Well, it isn't technically dangerous for a false low to shut off the pump.
You're more in danger of your glucose going temporarily higher if say on day 5, as I found 3 times out of five with my box of sensors, the isig starts to fail and you get reported false lows causing the pump suspend to trigger.
In short, I don't use the suspend feature. 60 is too high for a suspend even if it were accurate. Inaccurate - I'm going to have the pump potentially shut off while I'm in the mid to high 100's and continue to escalate while the isig continues to fall, backing up this false corrective measure, so no thanks.
The problems being seen, are seemingly more pronounced for people like me who like to squeeze every life drop out of their supplies. For people who actually change sets every single cycle of 6 days, it seems they're going to see fewer failures and irritations.

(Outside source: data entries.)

-- ==== Sys2Proof/Machine/HostProc.lean ====
section
/-! DEFINITION. The pseudo-instructions of 30_encoding.md R99 and `read_until` (42_uart.md R206): procedures of the HOST,
each a small machine that issues a command, looks at its response word and goes on. Stimuli of the environment may come
between any two of its commands, so a procedure is kept apart from the block; no step of the block calls it. -/

namespace Sys2Proof.Machine

/-- What a finished procedure returns. -/
inductive HostResult where
  /-- BTN_WAIT: the button mask -/
  | mask (m : Byte)
  /-- UART_WRITE: nothing -/
  | written
  /-- UART_READ_UNTIL: the count and the characters copied; the list stands for the buffer (DESIGN CHOICE, log entry 18) -/
  | read (n : Nat) (buf : List Byte)
  /-- I2C_XFER and I2C_SEND1: ok -/
  | acked (ok : Bool)
deriving DecidableEq, Repr

/-- Where a procedure stands: which command it issues next. -/
inductive HostProc where
  | btnWait
  | uartSend (ptr : Addr) (len : BitVec 16)
  | uartPoll
  | uartClear
  | readUntil (max : Nat) (delim : Byte) (buf : List Byte)
  | i2cAddress (addr7 : BitVec 7) (start : Command)
  | i2cBegin (start : Command)
  | i2cPoll
  | i2cClear (ok : Bool)
  | finished (r : HostResult)
deriving DecidableEq, Repr

/-- BTN_WAIT -> m (R99). -/
def btnWait : HostProc := .btnWait

/-- UART_WRITE ptr, len (R99). -/
def uartWrite (ptr : Addr) (len : BitVec 16) : HostProc := .uartSend ptr len

/-- UART_READ_UNTIL buf, max, delim -> n (R99, R206). DESIGN CHOICE (log entry 18): what memory `buf` names is left to the
host (20_memory.md R64), so the operand is dropped; the copied characters, `buf[0]` to `buf[n-1]` in order, are kept in the
procedure and returned as a list with the count. -/
def uartReadUntil (max : Nat) (delim : Byte) : HostProc := .readUntil max delim []

/-- I2C_XFER ctrl, ptr, len, addr7 -> ok (R99). -/
def i2cXfer (ctrl : Byte) (ptr : Addr) (len : BitVec 16) (addr7 : BitVec 7) : HostProc :=
  .i2cAddress addr7 (.i2cWrite ctrl ptr len)

/-- I2C_SEND1 byte, addr7 -> ok (R99). -/
def i2cSend1 (byte : Byte) (addr7 : BitVec 7) : HostProc := .i2cAddress addr7 (.i2cWriteOne byte)

/-- What the host does next. -/
inductive HostAction where
  | issue (c : Command)
  | done (r : HostResult)
deriving DecidableEq, Repr

/-- The next command of a procedure, or its result (R99, R206). `read_until` tests `n < max` before it pops. -/
def hostAction : HostProc → HostAction
  | .btnWait => .issue .btnPop
  | .uartSend p n => .issue (.uartTx p n)
  | .uartPoll => .issue .status
  | .uartClear => .issue (.irqClr 0x02#8)
  | .readUntil max _ buf =>
    if buf.length < max then .issue .uartRxPop else .done (.read buf.length buf)
  | .i2cAddress a _ => .issue (.i2cSetsa (a ++ 0#1))
  | .i2cBegin c => .issue c
  | .i2cPoll => .issue .status
  | .i2cClear _ => .issue (.irqClr 0x08#8)
  | .finished r => .done r

/-- Where a procedure stands after the response to its command (R99, R206). A pop that is not valid is repeated; the
delimiter is discarded and ends the read; STATUS is polled until bit 8 (UART) or bit 10 (I2C) is 0, and bit 11 is then
the I2C result. -/
def hostNext (p : HostProc) (r : Resp) : HostProc :=
  match p with
  | .btnWait => if r[8] then .finished (.mask (r.extractLsb' 0 8)) else .btnWait
  | .uartSend _ _ => .uartPoll
  | .uartPoll => if r[8] then .uartPoll else .uartClear
  | .uartClear => .finished .written
  | .readUntil max delim buf =>
    if buf.length < max then
      if r[8] then
        if r.extractLsb' 0 8 = delim then .finished (.read buf.length buf)
        else .readUntil max delim (buf ++ [r.extractLsb' 0 8])
      else .readUntil max delim buf
    else .finished (.read buf.length buf)
  | .i2cAddress _ c => .i2cBegin c
  | .i2cBegin _ => .i2cPoll
  | .i2cPoll => if r[10] then .i2cPoll else .i2cClear (!r[11])
  | .i2cClear ok => .finished (.acked ok)
  | .finished res => .finished res

/-- The procedure after a list of responses. -/
def hostFeed (p : HostProc) (rs : List Resp) : HostProc := rs.foldl hostNext p

/-- The response of a pop that found a byte (30_encoding.md R85). -/
def popValid (b : Byte) : Resp := 0#23 ++ 1#1 ++ b

end Sys2Proof.Machine
end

My major annoyance was the difference between life from my sofsensors to the Enlite. For my usage it's more expensive as, minimum, I'm going to get 9 days out of a sofsensor, and max, around 24 days (once a 28 day run of usable readings).
In contrast to my view, it also makes those sensors that only lasted to day 5 before giving weird readings seem even more offensive to me.
I see the FDA approval of the suspend feature as being a legal milestone victory towards an automated false pancreas more than a good feature as of itself yet.
What with the delay in actual glucose levels compared to those displayed, and the quirky nature of the signals, the technology just isn't good enough yet to make use of it.
As part of my agreement to upgrade, I'm still being used to give very brief updates on my experience with the pump. These have included a series of 2 questions, the last of which was 'had I experienced any signal loss from the transmitter to the pump?', and 'had the pump failed in any way while delivering?'.
Both my answers to these is of course no. Technically I haven't had those two problems. I have however experienced others you aren't asking me about, but no doubt this will be enough to cover them for their FDA in use inspection as to how the devices are functioning.
Corporate fun and the twisting of words. Bleh.
If I were them I'd be much more worried that a company will produce a pump with an integrated CGM that actually works consistently well.
If I were them I would take another look at that first sofsensor design and try to meld the two and find some middle ground, design-wise. The difference between the two in how they are inserted is night and day - the sofsensor being potentially painful and bloody - the enlite being a masterpiece of comfort and ease. Perhaps the smaller testing surface on the Enlite is also the reason behind it lasting for so much less, also explaining why it bleeds less on insertion.
Finally, the cost difference is a little hard to swallow.
It's essentially the same technology that's been reworked with a nicer inserter style. I don't see how that justifies doubling the cost of them.